The Flexibility to Give
Not only will these devices be cleaner than their predecessors, they will also be more flexible, smarter. The modern grid will become smarter, too, and increased flexibility in generation, interconnection, storage and demand response around the grid will meet the challenges of a more electrified world.
The variability of certain renewable resources like wind, solar or tidal energy presents a challenge to generating power smoothly at all hours, but properly mixing those different resources from around the grid will create the flexibility needed to respond to changes in demand and supply.
Though it is also possible to import electricity across network borders to help stabilize the grid, flexible interconnection with the growing amount of residential solar electricity in our own network is the better way to meet that need. Decentralizing our grid in this way allows for power to be consumed where it is produced, lowering rates for everybody.
Battery storage is often heralded as the best solution to variable power production, and it will indeed play a part, but it is a higher priority to integrate and balance available renewable energy resources. That said, batteries are an obvious way to help, especially as their costs drop and capacities grow.
Load flexibility, or demand response, will have a critical part of balancing a renewable energy grid, as it is the most cost effective method. Demand response programs existed in the past to balance supply and demand by prompting large, industrial customers to lower their usage at certain times of day during periods of high power prices or when the reliability of the grid was threatened.

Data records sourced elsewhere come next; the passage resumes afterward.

/-- The stall held under record 0 of its launch. -/
def heldStall (f : Run → Run := id) : State :=
  launchWith (fun x => { x with open_ := [0], rseq := 1 }) (runWith fun r => f { r with held := true, records := [{ rseq := 0, act := .reissue }] })
/-- An answer to record 0 of context 1. -/
def answer (code : Nat) (target : Nat := 0) : BitVec 256 := BitVec.ofNat 256 (1 + code * 2 ^ 16 + target * 2 ^ 64)
/-- Obligations.AnswersActOnHeldStalls: sound answers of each kind to the one record that holds a stall, a target inside its segment, and an
answer that names no open record; a record that waits for a ring with room. -/
theorem test_hyp_answers : (∀ code ∈ [1, 2, 3, 4],
      heldStall.byCtx ((answer code).extractLsb' 0 16) = (heldStall.launch? 0).map (fun x => (0, x)) ∧ (answer code).extractLsb' 16 8 = BitVec.ofNat 8 code
      ∧ (answer code).extractLsb' 30 2 = 0 ∧ (answer code).extractLsb' 96 32 = 0 ∧ (answer code).extractLsb' 192 64 = 0
      ∧ (heldStall.launch? 0).map (fun x => (x.open_.contains ((answer code).extractLsb' 32 32), x.loading, x.mode)) = some (true, false, .placed))
    ∧ heldStall.recordAt 0 0 = some (0, 0, { rseq := 0, act := .reissue })
    ∧ heldStall.me.run.records = [{ rseq := 0, act := .reissue }] ∧ heldStall.myArc.mask.getLsbD 0 = true ∧ heldStall.myArc.gang = 0
    ∧ heldStall.myArc.sourceHeld = false ∧ heldStall.me.run.halted = false ∧ heldStall.myArc.targetOk 0 32767 = true
    ∧ (32767 : BitVec 32).extractLsb' 16 6 = heldStall.me.seq.cur ∧ (base.launch? 0).map (fun x => x.open_.contains 0) = some false
    ∧ (let s := { owned with waiting := [(0, 0)] }; s.waiting[0]? = some (0, 0) ∧ s.ringFull (BitVec.ofNat 16 0) = false) := by decide +kernel

theorem test_hyp_no_channel_record : heldStall.chanRecordAt 0 0 = none := by
  unfold State.chanRecordAt
  rw [List.find?_eq_none]
  intro p _
  rw [chan_of heldStall base_chans p]
  decide

/-- An arcade whose stalls are parked under a request, and one whose image is being written. -/
def preempted : State := arcWith (fun x => { x with preempt := some .yielded }) (runWith (fun r => { r with parked := true }) owned)
/-- Obligations.ContextsAreSavedAndRestored: a settled arcade, one saving, a launch to be loaded on a powered pair. -/
theorem test_hyp_contexts : preempted.savable 0 = true ∧ (arcWith fun x => { x with saving := true }).myArc.saving = true
    ∧ (arcWith fun x => { x with saving := true }).heldBy 0 = [0] ∧ (arcWith fun x => { x with saving := true, preempt := some .release }).myArc.preempt = some .release
    ∧ (let s := launchWith (fun x => { x with loading := true }) ({ base with power := { base.power with pairs := base.power.pairs.set 0 { Pair.reset with gated := false } } })
       (s.launch? 0).map (fun x => (x.mode, x.loading)) = some (.placed, true) ∧ ∀ a, (s.arc a).launch = some 0 → (s.pair (pairOf a)).gated = false) := by
  decide +kernel

/-! ## States that meet the hypotheses of the statements: the supervisor, power, the edges, steps -/

def supWith (f : Sup → Sup) (s : State := base) : State := s.modSup f

/-- Obligations.StartsAndHeartbeat: a part that is not halted; a failing start of the recovery image and of another; READY.SUP with a
heartbeat in time (three windows) and lost (four). -/
theorem test_hyp_starts : base.sup.haltedPart = false ∧ base.sup.okWritten = false ∧ base.sup.rec_ = false ∧ (supWith fun u => { u with rec_ := true }).sup.rec_ = true
    ∧ base.sup.ready.getLsbD 0 = false
    ∧ (let s := { supWith (fun u => { u with ready := 1 }) with hc := 4 * 1800000 }; s.sup.ready.getLsbD 0 = true ∧ s.sup.hbWindow + 4 ≤ s.hc / 1800000)
    ∧ (let s := { base with hc := 4 * 1800000 - 1 }; s.hc / 1800000 < s.sup.hbWindow + 4) := by decide +kernel

/-- Obligations.RecoveryAndInvalidation: a placed launch with save slots and without; a marked one, off its checkpoint and on it; commands
that end; an invalidation under way, with an entry it names and one it does not. -/
theorem test_hyp_recovery : owned.sup.rp = none ∧ owned.sup.restarting = false ∧ owned.byCtx (ctxOf (some 0)) = (owned.launch? 0).map (fun x => (0, x))
    ∧ (owned.launch? 0).map (·.mode) = some .placed ∧ (owned.heldBy 0).length ≤ owned.slotsFree 0 ∧ base.slotsFree 0 < (base.heldBy 0).length
    ∧ ((launchWith (fun x => { x with ckpt := true }) owned).launch? 0).map (·.ckpt) = some true ∧ owned.ownField 0 16 8 ≠ 0 ∧ (owned.launch? 0).map (·.ckpt) = some false
    ∧ (let s := launchWith (fun x => { x with ckpt := true, mode := .checkpoint }) owned; s.byCtx (ctxOf (some 0)) = (s.launch? 0).map (fun x => (0, x)))
    ∧ (supWith fun u => { u with rp := some (2, 1) }).sup.rp = some (2, (ctxOf (some 0)).toNat) ∧ (owned.launch? 0).map (·.loading) = some false
    ∧ owned.sup.inv = none ∧ (supWith fun u => { u with inv := some (1, 0, 0, 0) }).sup.inv = some (1, 0, 0, 0) := by decide +kernel

/-- Obligations.RegistersReadBack: its ranges of registers are not empty. -/
theorem test_hyp_registers : (511 : Nat) < 512 ∧ (15 : Nat) < 16 ∧ (3 : Nat) < 4 := by decide

/-- A die after 49 steps, with a zone whose damage is at the raising and at the falling limit. -/
def hot (n : Nat) (st : Nat) : Die := { state := st, trip := false, dwell := 49, zones := Vector.replicate 64 { temp := 0, hist := List.replicate n 0 }, stepAt := 0 }
/-- Obligations.PowerStepsAct: pairs with both layers in use and one; a balanced and an unbalanced window; dwell at 48 and 49; damage at
both limits; a zone at 115 °C and a tripped die at 95 °C. -/
theorem test_hyp_power : (let free := fun (a : Fin 48) => (base.arc a).launch = none ∧ (base.arc a).reserved = none; ¬ free 0 ∧ free 1)
    ∧ (let gap := 100; ¬ (1000 + 1200 < 10 * gap) ∧ gap ≤ 100) ∧ (1000 + 1200 < 10 * 221)
    ∧ (48 < 49) ∧ (hot 0 0).dwell = 49 ∧ 40960000 ≤ (hot 0 0).dmax ∧ (hot 0 0).state < 4 ∧ (hot 1000 1).dmax ≤ 36864000 ∧ 0 < (hot 1000 1).state
    ∧ (let s := { base with hc := 180000 }; s.hc % 1800 = 0 ∧ (s.power.pairs[(5 : Fin 24)]).endedAt ≠ s.hc ∧ s.hc % 180000 = 0 ∧ (hot 0 0).stepAt ≠ s.hc)
    ∧ 1840 ≤ (1840 : BitVec 16).toInt ∧ (1 : BitVec 64).getLsbD (0 : Fin 2).val = true ∧ (1520 : BitVec 16).toInt ≤ 1520 := by decide +kernel

/-- A paged request of node 3 at pseudo-channel 0. -/
def paged (write : Bool) : PagedReq := { who := .peer, node := 3, write := write, atomic := none, addr := 0, len := 32, data := natBytes 32 1 }
def egressOne (sent : Bool) (launch : Option Nat := some 0) (po := 0) : Egress :=
  { launch := launch, node := 3, addr := 0, data := natBytes 32 1, task := 0, arcade := 0, stall := 0, po := po, sent := sent, add := false, note := none }
/-- Obligations.PeerAccessesAct: requests at a free pseudo-channel; a write whose record can be logged, and one sent; inbound reads of one
granule, and a length the subset does not hold; a queue that is full and one with room. -/
theorem test_hyp_peers : (∀ w ∈ [true, false],
      (let s := { owned with paged := [(0, paged w)] }
       s.paged.findIdx? (fun x => x.1 == 0) = some 0 ∧ s.paged[0]? = some (0, paged w) ∧ (s.channelServes 0 0 (paged w).bursts).isSome ∧ (paged w).atomic = none
         ∧ (({ s with chans := s.chans.set 0 { Channel.reset with mode := .run } } : State).channelServes 0 0 (paged w).bursts).isNone
         ∧ s.hbm.partialBad 0 32 = none ∧ s.hbm.badIn 0 32 = none ∧ (paged w).len ≠ 0))
    ∧ (let r := PagedReq.ticket (.front 1) 0 1 false
       let s := { owned with paged := [(0, r)] }
       s.paged.findIdx? (fun x => x.1 == 0) = some 0 ∧ r.who ≠ .peer ∧ (s.channelServes 0 0 r.bursts).isSome)
    ∧ (let s := { owned with egress := [egressOne false] }
       s.egress[0]? = some (egressOne false) ∧ (s.launch? 0).isSome ∧ s.runOpen 0 (egressOne false) = false ∧ s.sendable 0 (egressOne false) = true
         ∧ s.escFull 0 = false)
    ∧ (let e := egressOne false none; let s := { owned with egress := [e] }; s.egress[0]? = some e ∧ e.launch = none ∧ s.sendable 0 e = true)
    ∧ (let s := command .cpy 0 0 { owned with egress := [egressOne false] }; s.runOpen 0 (egressOne false) = true)
    ∧ (let e := egressOne false; let s := { owned with egress := [egressOne false none, e] }; s.egress[1]? = some e ∧ s.sendable 1 e = false)
    ∧ ({ owned with egress := [egressOne true] } : State).egress[0]? = some (egressOne true)
    ∧ owned.linkTakes 3 0 0 32 [] = true ∧ owned.linkTakes 3 0 0 33 [] = false ∧ owned.inPod 3 = false ∧ (0x140000 : Nat) % 2 ^ 40 / 2 ^ 38 ≠ 3
    ∧ (owned.inboundPieces .rd 0x140000 (granulePieces 3 0x140000 0 32)).2.isSome
    ∧ (queued (aQueue 1 .active 16 0)).queue? 1 = some (aQueue 1 .active 16 0) ∧ (aQueue 1 .active 16 0).takesEnq 0 = true ∧ (aQueue 1 .active 16 0).full = true
    ∧ (aQueue 1 .active 15 0).full = false ∧ ((queued (aQueue 1 .active 15 0)).append (aQueue 1 .active 15 0) 8).2 = none
    ∧ ((8 : BitVec 512).extractLsb' 0 8 ≠ 0) := by decide +kernel

/-- A stream port with a configuration. -/
def portWith (v : BitVec 64) : State := { base with ports := base.ports.set 0 { Port.reset with cfg := v } }
/-- Obligations.EdgeStepsAct: a link after fifteen and sixteen failures with a cross-die access under way; an egress port of samples of both
widths and a video port whose slot is free; a link that changes. -/
theorem test_hyp_edges : (15 < 16)
    ∧ (let s := { supWith (fun u => { u with ivale := Vector.replicate 3 16 }) with reqs := [{ req false (.load 4 false) with die := 1 }] }
       16 ≤ s.sup.ivale[(0 : Fin 3)] ∧ s.crossDie.isSome ∧ base.crossDie = none)
    ∧ (let s := { base with paged := [(511, paged false)] }; s.crossPeer 1 = some 0 ∧ s.crossPeer 0 = none)
    ∧ (∀ fmt ∈ [0, 1], let c := (portWith (3 <<< 62 ||| fmt <<< 60)).ports[0].cfg; c.getLsbD 63 = true ∧ c.getLsbD 62 = true ∧ (c.extractLsb' 60 2).toNat ≤ 1)
    ∧ (let s := portWith (1 <<< 63 ||| 2 <<< 60); let c := s.ports[0].cfg
       c.getLsbD 63 = true ∧ c.getLsbD 62 = false ∧ c.extractLsb' 60 2 = 2 ∧ s.slotHeld 0 0 = false ∧ (List.replicate 0x100 (0 : BitVec 8)).length ≤ 3110400)
    ∧ base.sup.linksUp.contains 11 ≠ true := by decide +kernel

/-- An encoder stream of arcade 0: 64 by 64 pixels at 4,096 of the launch's view, picked up at FC 0 at 60 Hz; the signal word at 8 is 1. -/
def encoding : State :=
  let s := (owned (arcWith fun x => { x with region := { x.region with fsnom := 60000 } })).physWrite 0x150000
    (natBytes 2 1 ++ natBytes 1 0 ++ natBytes 1 1 ++ natBytes 4 0 ++ natBytes 8 4096 ++ natBytes 2 64 ++ natBytes 2 64 ++ natBytes 2 64 ++ natBytes 2 0
      ++ natBytes 8 8 ++ natBytes 4 1000 ++ natBytes 2 1 ++ natBytes 26 0)
  (s.bazWrite 0 8 (natBytes 8 1)).modSup fun u => { u with encbase := 0x150000, ready := BitVec.allOnes 64 }
/-- EdgeStepsAct: a frame that is ready at its pick-up. -/
theorem test_hyp_encoder : (let s := encoding; let d := s.encDesc 0; let r := (s.arc 0).region
    s.encArc d = some (0, 0) ∧ d.valid = true ∧ r.clocked = true ∧ r.framed = true ∧ r.fc = d.pick ∧ s.sup.ready.getLsbD 36 = true ∧ (0, 0, r.epoch, r.frame) ∉ s.sup.encAt ∧ s.encOk 0 d r = true
      ∧ (match s.viewBytes 0 d.sig 8 with | some (g, none) => bytesNat g == 1 | _ => false) = true
      ∧ (match s.encFrame 0 d with | some (_, none) => true | _ => false) = true) := by decide +kernel

/-- StepRunsTheDecodedInstruction: a front end with nothing to do, one whose slots begin now, and one whose slots begin in 127 hc. -/
theorem test_hyp_front_gap : base.frontGap = none ∧ base.agenda = [] ∧ (sent pNop).frontGap = some 0 ∧ ({ sent pNop with hc := 1 } : State).frontGap = some 127 := by
  decide +kernel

Now, the world of strategic electrification has opened an unlimited number of possibilities for demand response – the internet has rendered it no harder to turn off 1,000 water heaters than it is to turn off a paper mill. Furthermore, a smart heat pump water heater will run when there is excess solar on the grid, but not when demand is high – basically performing the same function as a battery, but at maybe 2% of the cost, since all we buy is a switch telling it to run or not.
Our devices are increasingly able to communicate across the grid and operate only when most efficient. The “flexi-watts” they run on when there’s a surplus of renewable power will enable us to keep making the grid smarter. The grid is evolving beyond supplying electricity, into a network that makes the most of its distributed energy resources.

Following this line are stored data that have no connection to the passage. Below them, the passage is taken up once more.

/-- An FM row. The slots of DATA may depend on the word (RET, R241). SCOPE is read by no FM instruction. -/
def fm (opc : Nat) (fns : List Nat) (tys : Nat → List Ty) (data : FM → Slot) (base index : Slot)
    (s3 : FM → Bool) (s4 : FM → Bool) (mk : Ctl → Fin 16 → FM → Option Instr) : Row where
  opc := opc
  fns := fns
  bad3 := fun fn b => match b with
    | .fm o => !((tys fn).contains o.ty) || s3 o
    | _ => true
  bad4 := fun _ b => match b with
    | .fm o => (data o).bad4 o.data || base.bad4 o.base || index.bad4 o.index || o.scope != 0 || s4 o
    | _ => true
  bad2 := fun _ b => match b with
    | .fm o => (data o).bad2 o.data || base.bad2 o.base || index.bad2 o.index
    | _ => true
  build := fun c fn b => match b with
    | .fm o => mk c fn o
    | _ => none

/-- An FB row. A window count of 0 requires ARGB = vz; otherwise ARGB is a v register (R242, R339). -/
def fb (opc fn0 : Nat) (win : Bool) (tgt : Slot) (off dem flg : Bool) (s4 : FB → Bool)
    (mk : Ctl → FB → Instr) : Row where
  opc := opc
  fns := [fn0]
  bad3 := fun _ b => match b with
    | .fb _ => false
    | _ => true
  bad4 := fun _ b => match b with
    | .fb o => ((!win || o.argc == 0) && o.argb != .vz) || (!win && o.argc != 0) || tgt.bad4 o.tgt ||
        (!off && o.off != 0) || (!dem && o.dem != 0) || (!flg && o.flg != 0) || s4 o
    | _ => true
  bad2 := fun _ b => match b with
    | .fb o => (win && o.argc != 0 && Slot.vreg.bad2 o.argb) || tgt.bad2 o.tgt
    | _ => true
  build := fun c _ b => match b with
    | .fb o => some (mk c o)
    | _ => none

/-- An FX row; num, mt and cb say whether those fields are used. -/
def fx (opc : Nat) (u : FX → Use) (num mt cb : Bool) (s3 : FX → Bool) (s4 : FX → Bool)
    (mk : Ctl → FX → Instr) : Row where
  opc := opc
  fns := [0]
  bad3 := fun _ b => match b with
    | .fx o => s3 o
    | _ => true
  bad4 := fun _ b => match b with
    | .fx o => (u o).d.bad4 o.d || (u o).a.bad4 o.a || (u o).b.bad4 o.b || (!num && o.num != 0) ||
        (!mt && o.mt != 0) || (!cb && o.cb != 0) || o.pd != 15 || s4 o
    | _ => true
  bad2 := fun _ b => match b with
    | .fx o => (u o).d.bad2 o.d || (u o).a.bad2 o.a || (u o).b.bad2 o.b
    | _ => true
  build := fun c _ b => match b with
    | .fx o => some (mk c o)
    | _ => none

/-- Nothing to check. -/
def ok3 : Nat → F3 → Bool := fun _ _ => false
/-- SUB bits outside the mask m are reserved (R259). -/
def res (m : Nat) : F3 → Bool := fun o => o.sub.toNat &&& (255 - m) != 0
def resI (m : Nat) : FI → Bool := fun o => o.sub.toNat &&& (7 - m) != 0
/-- Bit i of SUB. -/
def sb (o : F3) (i : Nat) : Bool := o.sub.toNat.testBit i
def sbI (o : FI) (i : Nat) : Bool := o.sub.toNat.testBit i
/-- .sat with a .b type (R260), and .pk with a width of 64 (R262). -/
def satpk (o : F3) : Bool := (sb o 0 && o.ty.isB) || (sb o 1 && o.ty.width == 64)
def satpkI (o : FI) : Bool := (sbI o 0 && o.ty.isB) || (sbI o 1 && o.ty.width == 64)
/-- The same for an instruction that lists no .pk, whose SUB bit 1 is reserved (R259). -/
def satOnly (o : F3) : Bool := sb o 0 && o.ty.isB
def satOnlyI (o : FI) : Bool := sbI o 0 && o.ty.isB

def uDA : Use := ⟨.dst, .src, .no, .no, .no, false⟩
def uDAB : Use := ⟨.dst, .src, .src, .no, .no, false⟩
def uDABC : Use := ⟨.dst, .src, .src, .src, .no, false⟩
def u0 : Use := {}

/-- The 185 instruction rows of R245 to R254: integer, logic and bit instructions. -/
def intRows : List Row := [
  f3 0x000 [0] ints false uDAB (fun _ => satpk) (res 3) (fun c _ o => .add c o),
  fi 0x000 1 ints false .dst .src false satpkI (resI 3) .addImm,
  f3 0x001 [0] ints false uDAB (fun _ => satpk) (res 3) (fun c _ o => .sub c o),
  fi 0x001 1 ints false .dst .src false satpkI (resI 3) .subImm,
  f3 0x002 [0] ints false uDAB (fun _ => satOnly) (res 1) (fun c _ o => .mul c o),
  fi 0x002 1 ints false .dst .src false satOnlyI (resI 1) .mulImm,
  f3 0x003 [0] sz false uDAB ok3 (res 0) (fun c _ o => .mulh c o),
  f3 0x004 [0] ints false uDABC (fun _ => satOnly) (res 1) (fun c _ o => .mad c o),
  f3 0x005 [0] sz false uDAB ok3 (res 1) (fun c _ o => .div c o),
  f3 0x006 [0] sz false uDAB ok3 (res 0) (fun c _ o => .rem c o),
  f3 0x007 [0] ss false uDA (fun _ => satpk) (res 3) (fun c _ o => .neg c o),
  f3 0x008 [0] ss false uDA (fun _ => satpk) (res 3) (fun c _ o => .abs c o),
  f3 0x009 [0] sz false uDAB (fun _ => satpk) (res 2) (fun c _ o => .min c o),
  fi 0x009 1 sz false .dst .src false satpkI (resI 2) .minImm,
  f3 0x00A [0] sz false uDAB (fun _ => satpk) (res 2) (fun c _ o => .max c o),
  fi 0x00A 1 sz false .dst .src false satpkI (resI 2) .maxImm,
  f3 0x00B [0] sz false uDABC ok3 (res 0) (fun c _ o => .sad c o),
  f3 0x00C [0] bb false uDAB ok3 (res 0) (fun c _ o => .and c o),
  fi 0x00C 1 bb false .dst .src false (fun _ => false) (resI 0) .andImm,
  f3 0x00D [0] bb false uDAB ok3 (res 0) (fun c _ o => .or c o),
  fi 0x00D 1 bb false .dst .src false (fun _ => false) (resI 0) .orImm,
  f3 0x00E [0] bb false uDAB ok3 (res 0) (fun c _ o => .xor c o),
  fi 0x00E 1 bb false .dst .src false (fun _ => false) (resI 0) .xorImm,
  f3 0x00F [0] bb false uDA ok3 (res 0) (fun c _ o => .not c o),
  f3 0x010 [0] bb false uDAB ok3 (res 0) (fun c _ o => .shl c o),
  fi 0x010 1 bb false .dst .src false (fun _ => false) (resI 0) .shlImm,
  f3 0x011 [0] (bb ++ zz) false uDAB ok3 (res 0) (fun c _ o => .shr c o),
  fi 0x011 1 (bb ++ zz) false .dst .src false (fun _ => false) (resI 0) .shrImm,
  f3 0x012 [0] ss false uDAB ok3 (res 0) (fun c _ o => .sar c o),
  fi 0x012 1 ss false .dst .src false (fun _ => false) (resI 0) .sarImm,
  f3 0x013 [0] bb false uDAB ok3 (res 0) (fun c _ o => .rot c o),
  fi 0x013 1 bb false .dst .src false (fun _ => false) (resI 0) .rotImm,
  f3 0x014 [0] bb false uDA ok3 (res 0) (fun c _ o => .clz c o),
  f3 0x015 [0] bb false uDA ok3 (res 0) (fun c _ o => .ctz c o),
  f3 0x016 [0] bb false uDA ok3 (res 0) (fun c _ o => .popc c o),
  f3 0x017 [0] bb false uDA ok3 (res 0) (fun c _ o => .brev c o),
  f3 0x018 [0] none1 false uDAB ok3 (res 31) (fun c _ o => .sel c o),
  f3 0x019 [0] ints false ⟨.odst, .src, .src, .no, .no, true⟩
    (fun _ o => o.sub.toNat % 8 > 5 || (o.sub.toNat % 8 > 1 && o.ty.isB)) (res 7) (fun c _ o => .cmp c o),
  fi 0x019 1 ints false .odst .src true
    (fun o => o.sub.toNat > 5 || (o.sub.toNat > 1 && o.ty.isB)) (resI 7) .cmpImm,
  f3 0x01A [0] none1 false uDA ok3 (res 0) (fun c _ o => .mov c o),
  fi 0x01B 0 [.b8, .z32] false .dst .no false (fun _ => false) (resI 0) .movi,
  fi 0x01C 0 none1 false .dst .src false (fun _ => false) (resI 0) .movh,
  f3 0x01D [0] [.s8, .s16, .s32, .z8, .z16, .z32] false uDA ok3 (res 0) (fun c _ o => .ext c o),
  f3 0x01E [0] none1 false uDABC ok3 (res 7) (fun c _ o => .lea c o),
  f3 0x01F [0] [.b8, .b16, .b32, .s8, .s16, .s32, .z8, .z16, .z32] false uDAB (fun _ => satpk) (res 1)
    (fun c _ o => .pack c o),
  f3 0x020 [0] [.s8, .s16, .s32, .z8, .z16, .z32] false uDA ok3 (res 1) (fun c _ o => .unpack c o),
  f3 0x021 [0] [.b8, .b16, .b32] false uDABC ok3 (res 0) (fun c _ o => .swz c o),
  f3 0x022 [0] [.s8, .z8] false uDABC (fun _ o => o.sub.toNat / 16 != 4 && o.sub.toNat / 16 != 8) (res 0xF1)
    (fun c _ o => .dot4 c o),
  f3 0x023 [0] ints false uDABC ok3 (res 0) (fun c _ o => .bfx c o),
  f3 0x024 [0] bb false ⟨.dst, .src, .src, .src, .src, false⟩ ok3 (res 0) (fun c _ o => .bfi c o),
  f3 0x025 [0] [.b64] false uDAB ok3 (res 1) (fun c _ o => .bmm8 c o),
  f3 0x026 [0] [.b32, .b64] false uDAB ok3 (res 0) (fun c _ o => .pdep c o),
  f3 0x027 [0] [.b32, .b64] false uDAB ok3 (res 0) (fun c _ o => .pext c o),
  f3 0x028 [0] [.b64] false ⟨.vreg, .src, .vreg, .no, .no, false⟩ ok3 (res 0) (fun c _ o => .bperm c o)]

Much like the internet changed the way we participate with our media, it’s now changing the way we interact with our budding smart grid.
A Virtuous Cycle
Traditional energy efficiency metrics, that have been improving our electronics for years now, overlook the wide range of emissions efficiencies from electricity generation. Kilowatt-hours from different sources can have vastly different emissions profiles, ranging from as much as 2 lbs. of CO2 to almost nothing.
We need to improve emissions efficiency along with energy efficiency in our shift to an environmentally beneficial grid, by expanding renewable energy.
The worthy effort to reduce usage of dirty electricity through energy efficiency programs has been the focus of our policy and incentives, but when we consider the improved emissions of renewable energy, we see that it’s better to increase the amount of electricity we use when it comes from a clean source.
Pairing strategic electrification with a cleaner, smarter grid creates a beneficial exchange that inspires more electrification and greener electricity in a virtuous cycle.
On the Verge
We stand on the verge of massive opportunities through strategic electrification, but we must recognize that those opportunities won’t be achieved through an indiscriminate focus on reducing kilowatt-hours. It’s more important we clean up our kilowatt-hours, and use them.
If regulators and legislators fail to recognize the strengths of renewables and strategic electrification in a timely manner, there could be long-term negative impacts for us and the environment. Instead they can foster long-term growth, unlocking significant economic and societal benefits by getting to work on incentives and initiatives.
The sooner this is acted upon the sooner we can see all the ways a smarter, more flexible grid can increase reliability, security, sustainability, and open new opportunities for services and business. Coal was just the beginning of our electricity – and the Stone Age didn’t end because we ran out of stones.